The COVID-19 pandemic has plunged the US economy into a crisis unseen since the Great Depression of the 1930s.

As of mid-May, 36.5 million Americans had filed for unemployment benefits in the preceding two months. The federal government has so far passed a $2 trillion stimulus package, the largest in US history, to support laid-off workers and struggling businesses. A second, even larger, stimulus package is in the works.

While there is no silver bullet to the economic harms precipitated by the coronavirus outbreak, there is one course of action available to the federal government that would, according to New Frontier Data, create an estimated 1.6 million jobs and bring in nearly $130 billion in tax revenue by 2025: the end of marijuana prohibition.

To ignore the potential of federal cannabis legalization to help counter the intensified economic hardship experienced by millions of Americans, especially when the measure enjoys consistent majority support, would be nothing less than an act of national self-harm.

In many ways, the US is at a similar juncture as it found itself in 1930, not only due to the huge economic downturn, but also because the federal prohibition of alcohol was then in full swing. The Great Depression helped create a stronger impetus among the public and lawmakers to end the prohibition experiment. Its repeal in 1933 helped pave the way for Franklin Delano Roosevelt’s New Deal projects, which provided jobs to millions of Americans and greatly expanded the nation’s social security programs. For illustration, the federal government collected $420 million in income tax in 1934, but $1.35 billion in alcohol and other excise taxes that year.

The eleven states that have legalized adult-use cannabis have largely recognized the importance of the marijuana industry during the COVID-19 pandemic. Only Massachusetts initially refused to deem marijuana dispensaries as an essential service that should remain open during its statewide lockdown, but Gov. Charlie Baker reversed this decision late last month. States and jurisdictions such as Washington, D.C. went further and enacted legislation to facilitate home deliveries and curbside pickups of marijuana to ensure continued access while minimizing the risk of spreading the virus.

While legal cannabis states deemed the industry essential, momentum behind marijuana legalization efforts faltered elsewhere as lawmakers and state officials grappled to contain the virus and cushion the economic impact. The governor of New Mexico lamented the fact that her administration had been unable to pass legislation to legalize adult-use cannabis before the coronavirus outbreak, as the extra tax income would have helped with the state’s economic relief efforts. Illinois, where marijuana legalization came into effect at the beginning of this year, is proof of this potential tax windfall. The state reported more than $3 million in sales on day one of legal cannabis sales, while $37 million of marijuana was sold in April during lockdown measures.

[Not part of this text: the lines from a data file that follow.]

/-- HEAT_EPOCH: the fold, the promotions of the epoch, and the retirements that are due (R265, R266, R274). -/
def heatEpoch (s : State) (counts : List (Nat × Nat × Nat)) : State :=
  let s := foldHeat s counts
  let s := promoteAll (hotPages s) migBudget s
  s.store.due.foldl (fun s d => retirePage s (d / 2 ^ 24) (d % 2 ^ 24)) s

/-- The stained granules of one page, as offsets from its first. -/
def pageStains (s : State) (fabric : Bool) (key : Nat) : List Nat :=
  ((if fabric then s.store.stainFabric else s.store.stainStack).filter (fun g => key / 64 ≤ g ∧ g < (key + 2 ^ 21) / 64)).map
    (fun g => g - key / 64)

/-- The entry of a page where a move takes it. -/
def movedPte (s : State) (e : Pte) (m : Move) : Pte :=
  { e with state := 0, fabric := m.fabric, place := m.place, page := m.dest, target := if m.fabric then fabricTarget s m.place else 0 }

/-- Copies a page with its stains (R268, R276). -/
def copyPage (s : State) (e : Pte) (m : Move) : State :=
  let src := pteKey e 0
  let dst := pteKey (movedPte s e m) 0
  let bytes := memSlice (if e.fabric then s.store.fabric else s.store.stack) src (2 ^ 21)
  let stains := pageStains s e.fabric src
  let mark := fun (l : List Nat) => stains.foldl (fun l g => addOnce l (dst / 64 + g)) (stainWrite l 64 dst (2 ^ 21) false)
  if m.fabric then { s with store := { s.store with fabric := memSplice s.store.fabric dst (2 ^ 21) bytes, stainFabric := mark s.store.stainFabric } }
  else { s with store := { s.store with stack := memSplice s.store.stack dst (2 ^ 21) bytes, stainStack := mark s.store.stainStack } }

/-- Whether a move may end now: its page is not pinned, not at a reach that is switched off, and no fabric port it needs is out of service
or its own end fails (R267, R269, R281). -/
def mayEnd (s : State) (m : Move) : Bool :=
  match (ctxAt s m.ctx).bind (fun x => tFind x.pt m.page) with
  | some e => e.state = 2 || (!e.pinned && e.state ≠ 3)
  | none => true

/-- Whether a move waits: the packets of its copy do not go now, bulk traffic between the reaches of its source and goal (R266, R328, R332). -/
def moveHeld (s : State) (e : Pte) (m : Move) : Bool := packetHeld s (pageReach s e) (pageReach s (movedPte s e m))

/-- Whether a move cannot be carried out: its goal's reach does not answer, a router drops its packets, or the fabric port of its source or goal is out of
service (R269, R331). -/
def moveFails (s : State) (e : Pte) (m : Move) : Bool :=
  let goal := movedPte s e m
  (dropAt s (pageReach s e) (pageReach s goal)).isSome || (!m.fabric && !reachUp s (m.place / 2)) || (m.fabric && !inService s (pagePort s goal)) || (e.fabric && !inService s (pagePort s e))

/-- A page stays at its source: it is resident again unless its reach took it offline or lost it (R269); one to be retired is due again. -/
def stayAtSource (s : State) (m : Move) : State :=
  raise (modCtx (stayDue s m) m.ctx (fun x => { x with pt := x.pt.map (fun e => if e.1 = m.page ∧ e.2.state = 1 then (e.1, { e.2 with state := 0 }) else e) }))
    { plainReport 0x0309 0 76 0 with ctx := some m.ctx }

/-- The promotion that a demotion has made room for begins, into the home list with the page that has come free in it (R266). -/
def startFollow (s : State) (m : Move) : State :=
  match m.follow with
  | some v => (match promotion s m.ctx v with | some p => if p.follow.isSome then s else startMove s p | none => s)
  | none => s

/-- The copy of a move is whole: its entry flips, its old page is retired or filled, and what it made room for begins (R268, R274). -/
def flipMove (s : State) (e : Pte) (m : Move) : State :=
  let s := modCtx (copyPage s e m) m.ctx (fun x =>
    { x with pt := tIns x.pt m.page (movedPte s e m) })
  let s := if m.retire then tallyCount { s with store := { s.store with retired := addOnce s.store.retired (pageId e.fabric e.place e.page) } } 2 e.place
    else zeroPte s e
  startFollow s m

/-- PAGE_MOVE_DONE: the oldest move that may end does so; its entry flips, or the move is abandoned (R268, R269). -/
def moveDone (s : State) (ok : Bool) : State :=
  match s.moves.find? (mayEnd s) with
  | none => s
  | some m =>
    let rest := { s with moves := s.moves.erase m }
    match (ctxAt s m.ctx).bind (fun x => tFind x.pt m.page) with
    | none => zeroPage rest m.fabric m.place m.dest
    | some e =>
      let host := hostLines s m.ctx (m.page * 2 ^ 21) (2 ^ 21) false
      if e.state = 2 then rest
      else if host ≠ [] then askHost s host false
      else if moveHeld s e m then s
      else if !ok || moveFails s e m then stayAtSource rest m
      else flipMove rest e m

/-! ### Scrubbing (R274, R275) -/

/-- Detail of a stack error: kind 0, stack, page, line (R441). -/
def stackDetail (k page line : Nat) : Nat := k + page * 2 ^ 8 + line * 2 ^ 40

/-- 24 hours of the timestamp (R344). -/
def dayCounts : Nat := 8640000000000

/-- One error of a line of stack k (R274, R275). -/
def stackHit (k : Nat) (s : State) (h : ScrubHit) : State :=
  if stackPages ≤ h.page ∨ 32768 ≤ h.line then s
  else
    let rep := fun (code : Nat) => { plainReport code 0 (k / 2) 0 with core := logicalOf s (k / 2), site := some (k / 2), detail := stackDetail k h.page h.line }
    if h.uncorrectable then
      let s := tallyCount s 1 k
      raise { s with store := { s.store with stainStack := addOnce s.store.stainStack ((k * 2 ^ 37 + h.page * 2 ^ 21) / 64 + h.line) } } (rep 0x0305)
    else
      let id := pageId false k h.page
      let times := s.now.toNat :: (tGet [] s.store.corrected id).filter (fun t => s.now.toNat < t + dayCounts)
      let s := { s with store := { s.store with corrected := tIns s.store.corrected id times } }
      let s := raise (tallyCount s 0 k) (rep 0x0304)
      if 16 ≤ times.length ∧ !s.store.retired.contains id ∧ !s.moves.any (fun m => m.retire && (match (ctxAt s m.ctx).bind (fun x => tFind x.pt m.page) with
          | some e => pageId e.fabric e.place e.page = id | none => false)) then retirePage s k h.page else s

/-- DETAIL of an error of a core's own storage (R441): kind 1, the physical row of the scratchpad; 2 and 3, the register and its row. -/
def coreDetail (h : ScrubHit) : Nat :=
  h.kind.toNat * 2 ^ 56 + (if h.kind = 1 then h.line else h.page + h.line * 2 ^ 8)

/-- One SECDED error of a site's scratchpad row, tile register row or accumulator row (R273 to R275; log entry 112): repaired and recorded, or its
granule stained and recorded. -/
def coreHit (site : Nat) (s : State) (h : ScrubHit) : State :=
  let sp := decide (h.kind = 1)
  if site ≥ 72 ∨ !siteGood s site ∨ !reachUp s site ∨ 3 < h.kind.toNat ∨ (sp ∧ 2 ^ 21 ≤ h.line) ∨ (!sp ∧ (1024 ≤ h.line ∨ (if h.kind = 2 then 16 else 4) ≤ h.page)) then s
  else
    let rep := fun (code : Nat) => { plainReport code 0 site (if sp then 0x17 else 0) with core := logicalOf s site, site := some site, detail := coreDetail h }
    if !h.uncorrectable then raise (if sp then bump s site 0x17 (wordFld 0x050) 1 else s) (rep 0x0304)
    else if sp then
      raise { s with store := { s.store with stainScratch := addOnce s.store.stainScratch (rowKey site h.line / 128) } } (rep 0x0305)
    else
      let row := (if h.kind = 2 then h.page else 16 + h.page) * 1024 + h.line
      raise (modCore s site (fun c => { c with stainRows := addOnce c.stainRows row })) (rep 0x0305)

/-- One error that a scrub, or a core's own storage beside it, meets. -/
def scrubHit (k : Nat) (s : State) (h : ScrubHit) : State := if h.kind = 0 then stackHit k s h else coreHit (k / 2) s h

/-- STACK_SCRUB (R274, R275). -/
def stackScrub (s : State) (k : Nat) (hits : List ScrubHit) : State :=
  if stackPresent s k && reachUp s (k / 2) then hits.foldl (scrubHit k) s else s

/-! ### Pages of a reach (R280, R281) -/

/-- Whether a page stands on the stacks of a reach. -/
def onReach (r : Nat) (e : Pte) : Bool := !e.fabric && decide (e.place / 2 = r) && decide (r < 72)

/-- Changes every mapped page on the stacks of a reach, given its context and context page. -/
def onReachPages (s : State) (r : Nat) (f : Nat → Nat → Pte → Pte) : State :=
  { s with ctxs := s.ctxs.map (fun x => (x.1, { x.2 with pt := x.2.pt.map (fun e => if onReach r e.2 then (e.1, f x.1 e.1 e.2) else e) })) }

/-- Moves to the stacks of a reach that is lost or taken offline are abandoned (R269). -/
def abandonMoves (s : State) (r : Nat) : State :=
  let dead := s.moves.filter (fun m => !m.fabric && m.place / 2 = r)
  let s := { s with moves := s.moves.filter (fun m => !(!m.fabric && m.place / 2 = r)) }
  dead.foldl stayAtSource s

/-- The reach is lost: its pages are lost and stained, recorded once, and moves to it end (R269, R280, R288). -/
def losePages (s : State) (r : Nat) : State :=
  let some' := s.ctxs.any (fun x => x.2.pt.any (fun e => onReach r e.2))
  let s := onReachPages s r (fun _ _ e => { e with state := 2, stain := true })
  abandonMoves (if some' then raise s { plainReport 0x0306 0 76 0 with site := some r } else s) r

/-- The reach is switched off: its pages are offline, and moves to it end (R269, R281). -/
def offlinePages (s : State) (r : Nat) : State := abandonMoves (onReachPages s r (fun _ _ e => if e.state = 2 then e else { e with state := 3 })) r
/-- It returns: they are resident again, or moving where a copy of them is under way (R268, R281). -/
def residentPages (s : State) (r : Nat) : State :=
  onReachPages s r (fun c v e => if e.state = 3 then { e with state := if s.moves.any (fun m => m.ctx = c && m.page = v) then 1 else 0 } else e)

def execHeatEpoch (counts : List (Nat × Nat × Nat)) (s : State) : Answer := .next (heatEpoch s counts)
def execPageMoveDone (ok : Bool) (s : State) : Answer := .next (moveDone s ok)
def execStackScrub (stack : Byte) (hits : List ScrubHit) (s : State) : Answer := .next (stackScrub s stack.toNat hits)

end Sys2Proof.Machine
end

But by and large, for an industry with impressive sales figures and nearly 250,000 full-time workers – more than four times that employed in coal – federal support during the coronavirus outbreak has been sorely lacking. Marijuana businesses are not eligible for federal assistance owing to the plant’s status as a Schedule I controlled substance, but another of the significant obstacles the industry faces is its exclusion from sourcing basic financial services. Banks and other financial institutions are fearful of working with cannabis businesses in case the federal government decides to intervene. This means that already-struggling marijuana businesses without federal support also have to operate in cash, thus increasing their costs and the risk of theft.

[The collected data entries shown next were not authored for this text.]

/-- Whether the training context may open the receiving windows: they are CLOSED, and its quota holds them beside those that it has open (R286, R458). -/
def secureRoom (s : State) : Bool :=
  let needed := secureWindows s
  match siteOf s 0, ctxAt s (trainCtx s) with
  | some site, some x =>
    let held := ((List.range 64).filter (fun v => windowState s site v ≠ 0 ∧ windowCtx s site v = trainCtx s)).length
    needed.all (fun w => decide (windowState s site w.1 = 0)) && decide (needed = [] ∨ held + needed.length ≤ x.windows)
  | _, _ => decide (needed = [])

/-- Sets up both slots, the plan and the receiving windows, over the slot of the first round; none where the quotas cannot hold them (R456, R458; log
entry 46). -/
def setUpSecure (s : State) (l : Loaded) : Option State :=
  if !secureRoom s then none
  else match allocSlot s l (secSlot s 0) with
    | none => none
    | some (s, x) =>
      match allocSlot s l (secSlot s 1) with
      | none => none
      | some (s, y) =>
        let s := { s with secure := { s.secure with slots := [x, y], active := none, uncompleted := 0, sent := 0,
                                                    parityTensors := planParity s l false, planned := true, first := true, mark := 0 } }
        some (openSecureWindows s l (secSlot s (nextSlot s)) true)

/-- What the slots hold stays when the training context ends, with its stains, for RESTORE (R276, R462; log entry 46). -/
def keepSecure (s : State) (c : Nat) : State :=
  match ctxAt s c, loadedOf s c with
  | some x, some l =>
    if c ≠ trainCtx s ∨ !s.secure.planned then s
    else
      let stains := fun (part a n : Nat) => (ctxStains s x a n).map (fun g => (part, g))
      let hasMirror := jobModules s ≠ 1
      let hasParity := (heldGroup (jobModules s) (myIndex s)).isSome
      let keep := fun (y : SecureSlot) => { y with
        keptStains := stains 0 y.snap (snapBytes s l) ++ (if hasMirror then stains 1 y.mirror (mirrorBytes s l) else []) ++
          (if hasParity then stains 2 y.parity (parityBytes s l) else [])
        keptSnap := ctxSlice s x y.snap (snapBytes s l)
        keptMirror := if hasMirror then ctxSlice s x y.mirror (mirrorBytes s l) else []
        keptParity := if hasParity then ctxSlice s x y.parity (parityBytes s l) else [] }
      { s with secure := { s.secure with slots := s.secure.slots.map keep, active := none, uncompleted := 0, planned := false } }
  | _, _ => s

/-! ### A round (R459 to R461) -/

/-- PS_SECURE_STATE: the number of the last round, its slot, and the phase (R535, R524). -/
def setSecureState (s : State) (round slot phase : Nat) : State :=
  irqEvent (setRegWord s 76 0x29 0x06C (BitVec.ofNat 32 (round % 2 ^ 24 * 256 + slot * 16 + phase))) 76 0x29 1
def securePhase (s : State) : Nat := fld s 76 0x29 ⟨0x06C, 2, 0⟩

/-- The ring ports of a module in ascending order, and the port of secured block b (R459). -/
def securePort (s : State) (b : Nat) : Nat := (ringPorts s).getD (b % (ringPorts s).length) 0

/-- Sends one piece of a secure write into a window of another module, by the slot of its group on the port (R421, R423). -/
def sendPiece (s : State) (typ dst w groups port offset block genStep : Nat) (data : List Byte) (poison : Bool) : State :=
  let g := bitsOf groups (8 * port + 7) (8 * port)
  if g = 0xFF then s
  else
    let key := dst * 16384 + w
    let seq := tGet 0 (portAt s port).groupSeq key
    let s := sendTowWith poison s port typ dst (BitVec.ofNat 32 genStep) 0 (BitVec.ofNat 32 seq)
      (BitVec.ofNat 64 (w * 2 ^ 8 + offset / 128 * 2 ^ 16)) (leBytes 2 0 ++ leBytes 4 block) data (g * 8 + 768 + seq % 8)
    let s := modPort s port (fun q => { q with groupSeq := tIns q.groupSeq key (seq + 1) })
    { s with secure := { s.secure with uncompleted := s.secure.uncompleted + 1 } }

The Democrat-led House of Representative recognized this problem by including provisions of the SAFE Banking Act in the second coronavirus stimulus package it recently passed, to the dismay of many Republican lawmakers. The SAFE Banking Act was first passed by the House last year, but is now languishing in the Republican-controlled Senate.

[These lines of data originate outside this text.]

-- ==== Sys2Proof/Machine/Commit.lean ====
section
/-!
DEFINITION. Commit.lean: priming (R402), the abandoning of a step (R395, R396), the vote and its outcome (R391 to R393, R431, R432), the
resolution of a withheld step (R394, R433, R449, R450), replays and digests (R436, R448, R463), laggards (R465).
-/
namespace Sys2Proof.Machine

/-! ### Recursive doubling (R431) -/

/-- The module whose value module m takes in round r; none where the sibling block does not exist. -/
def voteSource (n m r : Nat) : Option Nat :=
  let p := m ^^^ 2 ^ r
  if p < n then some p else if p / 2 ^ r * 2 ^ r < n then some (p / 2 ^ r * 2 ^ r) else none

/-- The modules that take module m's value in round r. -/
def voteTargets (n m r : Nat) : List Nat := (List.range n).filter (fun k => voteSource n k r = some m)

/-- Two values combined, the block of the lower indices on the left (R392, R431). -/
def combineVotes (a b : Vote) : Vote :=
  { bits := a.bits ||| b.bits, cause := a.cause ||| b.cause, firstSuspect := min a.firstSuspect b.firstSuspect, norm2 := add32 a.norm2 b.norm2 }

def voteKey (step round src : Nat) : Nat := step * 2 ^ 20 + round * 2 ^ 12 + src
def noVote : Vote := { bits := 0, cause := 0, firstSuspect := 0xFFFF, norm2 := 0 }

/-- Sends this module's current value to the modules that take it in its round. -/
def sendVote (s : State) : State :=
  let v := s.step.vote
  (voteTargets (jobModules s) (myIndex s) s.step.round).foldl (fun s k =>
    sendControl s 0x04 k (currentStep s) s.step.round
      (leBytes 1 v.bits ++ leBytes 1 v.cause ++ leBytes 2 v.firstSuspect ++ leBytes 4 v.norm2.toNat)) s

/-! ### Outcomes (R392, R393, R398, R454, R463) -/

/-- The committed step's digest into the VERIFY of the rounds of the generation before it, of those that are sealed or on their way to their seal: with it,
a sealed round becomes restorable (R463). -/
def writeVerify (s : State) (before : Nat) : State :=
  match loadedOf s (trainCtx s) with
  | none => s
  | some l =>
    (List.range s.secure.slots.length).foldl (fun s e =>
      let x := secSlot s e
      let alive := x.isSealed || (match s.secure.active with | some (a, _) => decide (a = e) | none => false)
      if x.round = 0 ∨ x.restorable ∨ x.genStep ≠ before ∨ !alive then s
      else writeHeaders (setSecSlot s e { x with verify := s.step.contribution, restorable := true }) l e) s

/-- After a decided step: IDLE, its record and entry, the next forward schedule, held requests (R368, R369, R398). -/
def decided (s : State) (outcome : Nat) : State :=
  serveHeld (restartFeeders (reportOutcome (setCommitState { s with withheld := none } 1) outcome))

/-- COMMITTED (R393). -/
def commitStep (s : State) : State :=
  let before := genStep s
  let s := writeVerify (flipGeneration s) before
  decided { s with
    step := { s.step with lastChanged := s.step.changed }
    risk := { s.risk with committed := s.risk.committed + 1 } } 0

/-- Takes up the withheld step again after a replay (R394, R399). -/
def takeWithheld (s : State) : State :=
  match s.withheld with
  | none => s
  | some w => { s with step := { w with
      digests := s.step.digests
      markPending := s.step.markPending
      replayReq := s.step.replayReq
      verifyStep := s.step.verifyStep
      verifyDigest := s.step.verifyDigest
      lastChanged := s.step.lastChanged
      resolution := s.step.resolution
      primeWaits := s.step.primeWaits } }

/-- Sends a digest to a module, or takes it into the table on module 0 itself (R436); the tables of other modules hold only what has come to them, to know a
repeat by (R427; log entry 39). -/
def digestTo (s : State) (dst kind subject : Nat) (step : Word) : State :=
  if dst = myIndex s then
    (if dst = 0 then { s with step := { s.step with digests := tIns s.step.digests (kind * 4096 + subject) s.step.contribution } } else s)
  else sendControl s 0x0B dst step (kind + subject * 2 ^ 16) (digestBytes s.step.contribution)

/-- WITHHELD (R392, R436). -/
def withholdStep (s : State) : State :=
  let s := setCommitState { s with withheld := some s.step } 4
  let s := reportOutcome s 2
  if bitOf s.step.ownVote.bits 1 then digestTo s 0 0 (myIndex s) (currentStep s) else s

/-- The outcome of the combined vote (R392). -/
def takeOutcome (s : State) : State :=
  let v := s.step.vote
  let s := { s with step := { s.step with
    norm2 := v.norm2
    votes := s.step.votes.filter (fun x => x.1 / 2 ^ 20 ≠ (currentStep s).toNat) } }
  if bitOf v.bits 2 || bitOf v.bits 0 then decided s 1
  else if bitOf v.bits 1 then withholdStep s
  else commitStep s

/-- The rounds go on as far as the vote table allows (R431). After VOTE_TIMEOUT the module still passes values on, but only a resolution ends the state
(R397). -/
def runVote : Nat → State → State
  | 0, s => s
  | fuel + 1, s =>
    let n := jobModules s
    let r := s.step.round
    if commitState s ≠ 3 then s
    else if roundsOf n ≤ r then (if s.step.timedOut then s else takeOutcome s)
    else
      let next := fun (v : Vote) => runVote fuel (sendVote { s with step := { s.step with vote := v, round := r + 1 } })
      match voteSource n (myIndex s) r with
      | none => next s.step.vote
      | some src =>
        match tFind s.step.votes (voteKey (currentStep s).toNat r src) with
        | none => s
        | some v => next (if src < myIndex s then combineVotes v s.step.vote else combineVotes s.step.vote v)

/-- The module casts its vote, once (R391, R396). -/
def castVote (s : State) (v : Vote) : State :=
  let s := { s with step := { s.step with
    voted := true
    ownVote := v
    vote := v
    round := 0
    contribution := contribution s (currentStep s) } }
  runVote 14 (sendVote (setCommitState s 3))

/-! ### Abandoning a step (R395, R396) -/

/-- A replay that cannot finish: 0x0906, no digest, and the state it came from (R448). -/
def failReplay (s : State) : State :=
  let s := raise { s with step := { s.step with verifyStep := none } } { plainReport 0x0906 0 76 0x29 with ctx := some s.step.ctx }
  restartFeeders (setCommitState s s.step.back)

/-- The module's own risk at the moment it casts its vote: SUSPECT with CAUSE risk (R454). -/
def riskAtVote (s : State) : State :=
  match loadedOf s (trainCtx s) with
  | some l => if flt32 l.policy.rhoSuspect s.risk.rho then raise s (plainReport 0x0904 6 76 0x29) else s
  | none => s

/-- The module abandons its step: queues halted, rings drained, LOST cast where it has not voted; a replay fails; an interlude's queues
halt (R395, R396, R448). -/
def abandonStep (s : State) (mark : Word) : State :=
  let st := commitState s
  if s.step.lost ∨ ¬(st = 2 ∨ st = 3 ∨ st = 5 ∨ st = 6) then s
  else
    let s := raise s { plainReport 0x0B09 7 76 0x29 with ctx := some s.step.ctx, mark := mark }
    let s := haltContext s s.step.ctx
    let s := [0, 1, 2, 3].foldl (fun s p => advanceRing (drainRing s p) p) s
    let s := if st = 2 then riskAtVote s else s
    let v : Vote :=
      { bits := boolNat s.step.foul + 2 * boolNat s.step.suspect + 4
        cause := s.step.cause
        firstSuspect := if s.step.suspect then myIndex s else 0xFFFF
        norm2 := 0 }
    if st = 5 then s
    else if st = 6 then failReplay s
    else
      let s := { s with step := { s.step with lost := true } }
      if st = 2 then castVote s v else s

/-- A fault whose effect is STEP (R442). -/
def raiseStep (s : State) (f : Report) : State := abandonStep (raise s f) f.mark

/-- Whether a LOST vote for the step in progress waits in the vote table. -/
def lostWaits (s : State) : Bool :=
  commitState s = 2 && s.step.votes.any (fun v => v.1 / 2 ^ 20 = (currentStep s).toNat && bitOf v.2.bits 2)
def heedLost (s : State) : State := if lostWaits s then abandonStep s 0 else s

/-! ### COMMIT_VOTE (R427, R431, R432) -/

/-- Whether a vote is for a step that has passed here. -/
def votePassed (s : State) (step : Nat) : Bool :=
  match s.step.record with
  | none => false
  | some r => step < r.step.toNat || (step = r.step.toNat && r.kind = 0 && commitState s ≠ 2 && commitState s ≠ 3)

/-- COMMIT_VOTE: into the vote table, which holds two steps; a LOST vote ends the step here too (R395, R432). -/
def commitVote (s : State) (m : Tow) : State :=
  receiveTow s 0x04 m (fun _ => true) (fun s =>
    let step := m.step.toNat
    let key := voteKey step (m.key.toNat % 256) m.src.toNat
    let others := ((s.step.votes.map (fun v => v.1 / 2 ^ 20)).filter (fun n => n ≠ step)).eraseDups
    if votePassed s step ∨ (tFind s.step.votes key).isSome ∨ 2 ≤ others.length then duplicateTow s m
    else
      let v : Vote := { bits := leAt m.body 0 1 % 8, cause := leAt m.body 1 1, firstSuspect := leAt m.body 2 2, norm2 := BitVec.ofNat 32 (leAt m.body 4 4) }
      let s := completeTow { s with step := { s.step with votes := tIns s.step.votes key v } } m
      runVote 14 (heedLost s))

/-! ### VOTE_CAST, laggards, VOTE_TIMEOUT (R391, R397, R454, R465) -/

/-- The nearest integer to a fraction, ties to even. -/
def nearestNat (n d : Nat) : Nat :=
  let q := n / max 1 d
  let r := n % max 1 d
  if 2 * r < d then q else if d < 2 * r then q + 1 else q + q % 2

/-- A suggested weight: RNE(w / λ) clamped to 1 to 255. -/
def suggestWeight (w : Nat) (lambda : F32) : Nat :=
  match divNum (.fin false w 1) (num32 lambda) with
  | .fin _ n d => min 255 (max 1 (nearestNat n d))
  | .inf _ => 255
  | .nan => 1

/-- One core's λ judged: its run of lagging steps, and the report after every LAG_STEPS of them (R465; DETAIL's places: log entry 47). -/
def judgeCore (s : State) (l : Loaded) (k : Nat) (lambda : F32) : State :=
  match siteOf s k with
  | none => s
  | some site =>
    if !flt32 (add32 0x3F800000 (div32 (nat32 l.policy.lagBand) (nat32 256))) lambda then modCore s site (fun c => { c with lagRun := 0 })
    else
      let run := (coreAt s site).lagRun + 1
      let s := modCore s site (fun c => { c with lagRun := run })
      let worse := s.step.lagCore.isNone || flt32 s.step.lagMost lambda
      let ratio := match num32 lambda with | .fin _ n d => n * 64 / max 1 d | _ => 255
      let s := if worse then { s with step := { s.step with lagCore := some k, lagRatio := ratio, lagMost := lambda } } else s
      if run % max 1 l.policy.lagSteps ≠ 0 then s
      else
        let n := fld s site 0x01 ⟨0x044, 4, 0⟩
        raise s { plainReport 0x090B 0 site 0 with
          core := some k
          site := some site
          detail := lambda.toNat + n * 2 ^ 32 + suggestWeight (l.weights.getD k 1) lambda * 2 ^ 40 }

The potential for marijuana legalization to aid the nation’s recovery after the pandemic extends beyond cold economic calculations. Fundamentally, the argument for ending cannabis prohibition is one for racial justice. The 70 year War on Drugs was from the beginning rooted in racism, and these foundations inform how prohibition is enforced today. While cannabis consumption rates between racial groups are near identical, people of color are still four times more likely to be arrested for marijuana possession in the US than white people. As protests over the death of George Floyd rage on across the US, it is important to remember that a post-pandemic economic recovery must be rooted in racial justice or it will be no recovery at all.